> **Task to carry out**:
Report back each line of the data that contains the word "emit".

> **Data to use**:
..............................
/-- A qualified Z acts on the position by ZMODE: 0 not at all, 1 ZPOS takes POS, 2 ZPOS takes POS and POS takes ZVAL, HIGH moves by the same
difference and POS_VALID sets; with Z_TICK it clears ACC and forms a candidate of the selected source, but on a count that has formed one
(R57). R58: a write of ENCn_POS sets POS and HIGH to the value and POS_VALID, IN_REVERSE becomes 0, and no other register field changes (ACC
keeps its value). Where it rests on the model's choices it follows assumption 155. -/
def Obligations.EncoderPositions : Prop :=
  ((∀ (s : State) (n : Fin 4), encOn s n = true → zQualified s n = true → bit (zMode s n) ENC_CTL_Z_TICK n = false →
      exec (.zEdge n) s = .next (zMode s n))
    ∧ (∀ (s u : State) (n : Fin 4), encOn s n = true → zQualified s n = true → bit (zMode s n) ENC_CTL_Z_TICK n = true →
      u = wr (zMode s n) ENC_ACC n 0 →
      exec (.zEdge n) s = .next (if tickSrc u != n.val + 1 || u.lce.boundary = some n.val then u
        else candidate u (devTime s) (rd s ENC_POS n)))
    ∧ (∀ (s : State) (n : Nat), rd s ENC_CTL_ZMODE n = 0 → zMode s n = s)
    ∧ (∀ (s : State) (n : Nat), rd s ENC_CTL_ZMODE n = 1 → zMode s n = wr s ENC_ZPOS n (rd s ENC_POS n))
    ∧ (∀ (s u : State) (n : Nat), rd s ENC_CTL_ZMODE n = 2 → u = wr s ENC_ZPOS n (rd s ENC_POS n) →
      zMode s n = wr (wr (wr u ENC_HIGH n (rd u ENC_HIGH n + rd s ENC_ZVAL n + 2 ^ 32 - rd s ENC_POS n)) ENC_POS n (rd s ENC_ZVAL n))
        ENC_STATUS_POS_VALID n 1))
  ∧ (∀ (s : State) (m : Master) (n : Fin 4) (v : BitVec 32), s.wf = true → taken s m 0x400108 →
      ∃ t, exec (.encPosWrite m n v) s = .next t ∧ t = { acked s m with regs := t.regs }
        ∧ rd t ENC_POS n = v.toNat ∧ rd t ENC_HIGH n = v.toNat ∧ rd t ENC_STATUS_POS_VALID n = 1 ∧ rd t ENC_STATUS_IN_REVERSE n = 0
        ∧ ∀ (g : Fld) (j : Nat), fkey g j ≠ fkey ENC_POS n → fkey g j ≠ fkey ENC_HIGH n → fkey g j ≠ fkey ENC_STATUS_POS_VALID n →
            fkey g j ≠ fkey ENC_STATUS_IN_REVERSE n → rd t g j = rd s g j)

/-- The other tick sources: an edge of LACE_TIN is a candidate, and LOCK follows the interval since the edge before it, a skipped candidate
ending it (R50, R51); the timer's expiry is a candidate, and its LOCK sets (R50). R61: a candidate within 10 µs of the previous tick is
skipped and counted; any other is stamped, its number one more than the last modulo 2^48 or the preset armed before this Lace clock (its
period of 1 ns is the model's choice, assumption 152), its start LCE_LEAD after the stamp, EARLY if it came within LCE_TICK_MIN; outside the
master's role nothing else happens. Where it rests on the model's choices it follows assumptions 36, 152, 156. -/
def Obligations.TickCandidates : Prop :=
  ((∀ (s u : State) (skip : Bool), tickSrc s = 5 → laceRuns s = true → (skip = true ↔ ∃ p, s.lce.prevStamp = some p ∧ timeSince p (devTime s) < 10000) →
      (s.lce.tinPrev = none → u = if skip then setLock s false else s) →
      (∀ p, s.lce.tinPrev = some p → u = setLock s (!skip && decide (rd s LCE_TICK_MIN ≤ timeSince p (devTime s))
        && decide (timeSince p (devTime s) ≤ rd s LCE_TICK_MAX))) →
      exec .laceTinEdge s = .next (candidate { u with lce := { u.lce with tinPrev := some (devTime s) } } (devTime s) 0))
    ∧ (∀ s : State, tickSrc s = 7 → exec .timerSourceExpiry s = .next (candidate s (devTime s) 0))
    ∧ (∀ s : State, tickSrc s = 7 → laceRuns s = true → exec .timerSourceLock s = .next (setLock s true)))
  ∧ ((∀ (s : State) (t pos p : Nat), laceRuns s = true → rd s LCE_CTL_ROLE ≠ 2 → inBlockReset s 4 = false → s.lce.prevStamp = some p →
      timeSince p t < 10000 → candidate s t pos = inc s TICK_SKIP)
    ∧ (∀ (s : State) (t pos p : Nat), laceRuns s = true → rd s LCE_CTL_ROLE = 0 → inBlockReset s 4 = false → s.lce.prevStamp = some p →
      10000 ≤ timeSince p t → rd s LCE_TICK_MIN ≤ timeSince p t → s.lce.resync = false →
      ∀ (a : Option Nat) (k : TickPend), a = (if s.lce.presetAt = t then none else s.lce.preset) → k = {
        stamp := t, start := t + rd s LCE_LEAD, num := a.getD ((s.lce.prevNum + 1) % 2 ^ 48),
        early := false, late := bit s LCE_STATUS_LATE, resync := a.isSome, interval := timeSince p t, pos := pos,
        src := tickSrc s, master := rd s FAB_CTL_DEV_ID } →
      candidate s t pos = { s with lce := { s.lce with
        pend := s.lce.pend ++ [k], prevStamp := some t, prevNum := k.num, preset := if a.isSome then none else s.lce.preset, resync := false } })
    ∧ (∀ (s : State) (t pos : Nat), laceRuns s = false ∨ rd s LCE_CTL_ROLE = 2 → candidate s t pos = s))

/-- The oldest tick stamped starts: gates, windows where placement runs, jobs and triggers that wait for it, and the tick messages take it, and
a tick that is late sets LATE, raises its source, is counted unless the source was just changed, and ends the lock of LACE_TIN (R60, R61,
R63, R147). R60, R63: at the start of a tick TICK_NOW and TICK_TIME take its number and start, EARLY shows whether it was early and LATE
clears. Where it rests on the model's choices it follows assumption 36. -/
def Obligations.TickStarts : Prop :=
  ((∀ (s u v : State) (t : TickPend) (l : List TickPend), s.lce.pend = t :: l → laceRuns s = true → inBlockReset s 4 = false →
      u = tickRegs { s with lce := { s.lce with pend := l } } t → v = gateTick u t.num t.start →
      exec .tickStart s
        = .next (tickMessages (tickPins (resizeTicks (waitTicks (if ticksPlace v then tickWindows v t else v))) t.start) t))
    ∧ (∀ s u : State, s.lce.prevStart.isSome = true → laceRuns s = true → u = raise (wr s LCE_STATUS_LATE 0 1) 0x208 →
      ∀ v, v = (if s.lce.resync then u else inc u TICK_LATE) →
      exec .tickLate s = .next (if tickSrc v == 5 then setLock v false else v)))
  ∧ (∀ (s t' : State) (t : TickPend), s.wf = true → t' = tickRegs s t →
      rd t' LCE_TICK_NOW = t.num % 2 ^ 48 ∧ rd t' LCE_TICK_TIME = t.start % 2 ^ 64 ∧ rd t' LCE_STATUS_EARLY = (if t.early then 1 else 0)
        ∧ rd t' LCE_STATUS_LATE = 0 ∧ t'.lce = { s.lce with prevStart := some t.start } ∧ t' = { s with regs := t'.regs, lce := t'.lce })

/-- Writes of Lace's registers: the offset moves device time and is locked in a follower (R59); a preset is armed for the next stamp (R60); SRC
and ROLE are taken while the mode is not LOCKED, and a change of SRC clears LOCK unless the new source meets its condition (R51). Triggers:
a firing that falls due takes the pin active, counting a pulse that it cuts short, whose end it drives first; the pulse's end takes the pin
inactive; FIRE in software mode schedules a firing DELAY, at least 64 ns, ahead, and a fifth pending one is counted and reported instead
(R72, R73). Where it rests on the model's choices it follows assumptions 35, 17, 156, 157, 152. -/
def Obligations.LaceWritesAndTriggers : Prop :=
  ((∀ (s : State) (m : Master) (v : BitVec 64), taken s m 0x400038 → rd (acked s m) LCE_CTL_ROLE ≠ 2 →
      exec (.timeOffsetWrite m v) s = .next (wr (acked s m) LCE_TIME_OFS 0 v.toNat))
    ∧ (∀ (s : State) (m : Master) (v : BitVec 48), taken s m 0x400040 → rd (acked s m) LCE_CTL_ROLE ≠ 2 →
      exec (.tickPresetWrite m v) s
        = .next { wr (acked s m) LCE_TICK_PRESET 0 v.toNat with
            lce := { s.lce with preset := some v.toNat, presetAt := devTime (acked s m) } })
    ∧ (∀ (s : State) (m : Master) (v : BitVec 64) (w : BitVec 48), rd (acked s m) LCE_CTL_ROLE = 2 →
      (taken s m 0x400038 → exec (.timeOffsetWrite m v) s = .next (acked s m))
      ∧ (taken s m 0x400040 → exec (.tickPresetWrite m w) s = .next (acked s m)))
    ∧ (∀ (s u x : State) (m : Master) (v : BitVec 32), taken s m 0x400000 → u = wr (acked s m) LCE_CTL_TOUT_EN 0 (v.toNat / 64) →
      x = wr (wr u LCE_CTL_SRC 0 v.toNat) LCE_CTL_ROLE 0 (v.toNat / 16) →
      (bit u GLB_MODE_LOCKED = true → exec (.tickSourceWrite m v) s = .next u)
      ∧ (bit u GLB_MODE_LOCKED = false → tickSrc x = tickSrc (acked s m) → exec (.tickSourceWrite m v) s = .next x)
      ∧ (bit u GLB_MODE_LOCKED = false → tickSrc x ≠ tickSrc (acked s m) →
        exec (.tickSourceWrite m v) s
          = .next { wr x LCE_STATUS_LOCK 0 (if lockedAlready x (tickSrc x) then 1 else 0) with lce := { x.lce with resync := true, tinPrev := none } }))
    ∧ (∀ (s : State) (m : Master) (v : BitVec 32), taken s m 0x400008 → exec (.tickMinWrite m v) s = .next (tickMinSet (acked s m) v.toNat)))
  ∧ ((∀ (s u : State) (m : Fin 16) (t : Nat) (l : List Nat), nget s.lce.fires m [] = t :: l → laceRuns s = true → bit s TRIG_CTL_EN m = true →
      u = { s with lce := { s.lce with fires := nset [] s.lce.fires m l } } →
      (s.lce.active.contains m.val = true →
        exec (.triggerFire m) s = .next (emit (emit (inc u TRIG_STAT_TRUNC m) (trigPin s m false)) (trigPin s m true)))
      ∧ (s.lce.active.contains m.val = false →
        exec (.triggerFire m) s
          = .next (emit { u with lce := { u.lce with active := s.lce.active ++ [m.val] } } (trigPin s m true))))
    ∧ (∀ (s : State) (m : Fin 16), s.lce.active.contains m.val = true →
      exec (.triggerPulseEnd m) s
        = .next (emit { s with lce := { s.lce with active := s.lce.active.filter (· != m.val) } } (trigPin s m false)))
    ∧ (∀ (s : State) (m : Master) (k : Fin 16), taken s m 0x400200 → laceRuns (acked s m) = true → bit (acked s m) TRIG_CTL_EN k = true →
      rd (acked s m) TRIG_CTL_MODE k = 2 →
      ((nget s.lce.fires k []).length < 4 →
        exec (.triggerFireWrite m k) s = .next { acked s m with lce := { s.lce with
          fires := nset [] s.lce.fires k (dueInsert (devTime (acked s m) + max 64 (rd (acked s m) TRIG_DELAY k)) (nget s.lce.fires k [])) } })
      ∧ (4 ≤ (nget s.lce.fires k []).length →
        exec (.triggerFireWrite m k) s = .next (raise (inc (acked s m) TRIG_STAT_OVERRUN k) 0x20D k))))

/-- Records of the fabric's tick, `s` being the state after the slot of a striped link that carries one: a part that is no follower counts one
and ignores it, reporting, if it is the master, one of another master; a follower counts, ignores and reports one of a master that it does
not follow, counts and ignores one behind the last it took, passes over a later one of a port that it does not accept from, and takes a good
one from the accepting port (R65, R66); a follower that loses its alignment clears ALIGNED and LOCK and reports it (R69). Where it rests on
the model's choices it follows assumptions 37, 33, 166, 158. -/
def Obligations.FabricTicks : Prop :=
  (∀ (s0 s : State) (p : Fin 64) (r : TickRec), s = (if striped s0 p && !inBlockReset s0 9 then slotIn s0 p else s0) →
    laceRuns s = true → inBlockReset s 4 = false →
    (rd s LCE_CTL_ROLE = 0 → exec (.tickRecordReceive p r) s0 = .next (inc s REC_IGNORED))
    ∧ (rd s LCE_CTL_ROLE = 1 → exec (.tickRecordReceive p r) s0
        = .next (if r.masterId.toNat = rd s FAB_CTL_DEV_ID then inc s REC_IGNORED else raise (inc s REC_IGNORED) 0x20B p))
    ∧ (rd s LCE_CTL_ROLE = 2 → r.masterId.toNat ≠ rd s LCE_FAB_MASTER_ID →
        exec (.tickRecordReceive p r) s0 = .next (raise (inc s REC_IGNORED) 0x20B p))
    ∧ (∀ u : State, rd s LCE_CTL_ROLE = 2 → r.masterId.toNat = rd s LCE_FAB_MASTER_ID →
        u = { s with lce := { s.lce with recHops := nput s.lce.recHops p r.hops.toNat } } →
        (∀ n, s.lce.lastRec = some n → tickAfter r.tickNum.toNat n = false → exec (.tickRecordReceive p r) s0 = .next (inc u REC_IGNORED))
        ∧ ((∀ n, s.lce.lastRec = some n → tickAfter r.tickNum.toNat n = true) →
          (acceptPort u ≠ some p.val → exec (.tickRecordReceive p r) s0 = .next u)
          ∧ (acceptPort u = some p.val → exec (.tickRecordReceive p r) s0 = .next (takeRecord u p r)))))
  ∧ (∀ (s : State) (c : Fin 3), rd s LCE_CTL_ROLE = 2 → laceRuns s = true →
    exec (.alignmentLost c) s
      = .next (raise (setLock { wr s LCE_STATUS_ALIGNED 0 0 with lce := { s.lce with goodCorr := 0 } } false) 0x20A))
..............................
> **Answer**:
        exec (.triggerFire m) s = .next (emit (emit (inc u TRIG_STAT_TRUNC m) (trigPin s m false)) (trigPin s m true)))
          = .next (emit { u with lce := { u.lce with active := s.lce.active ++ [m.val] } } (trigPin s m true))))
        = .next (emit { s with lce := { s.lce with active := s.lce.active.filter (· != m.val) } } (trigPin s m false)))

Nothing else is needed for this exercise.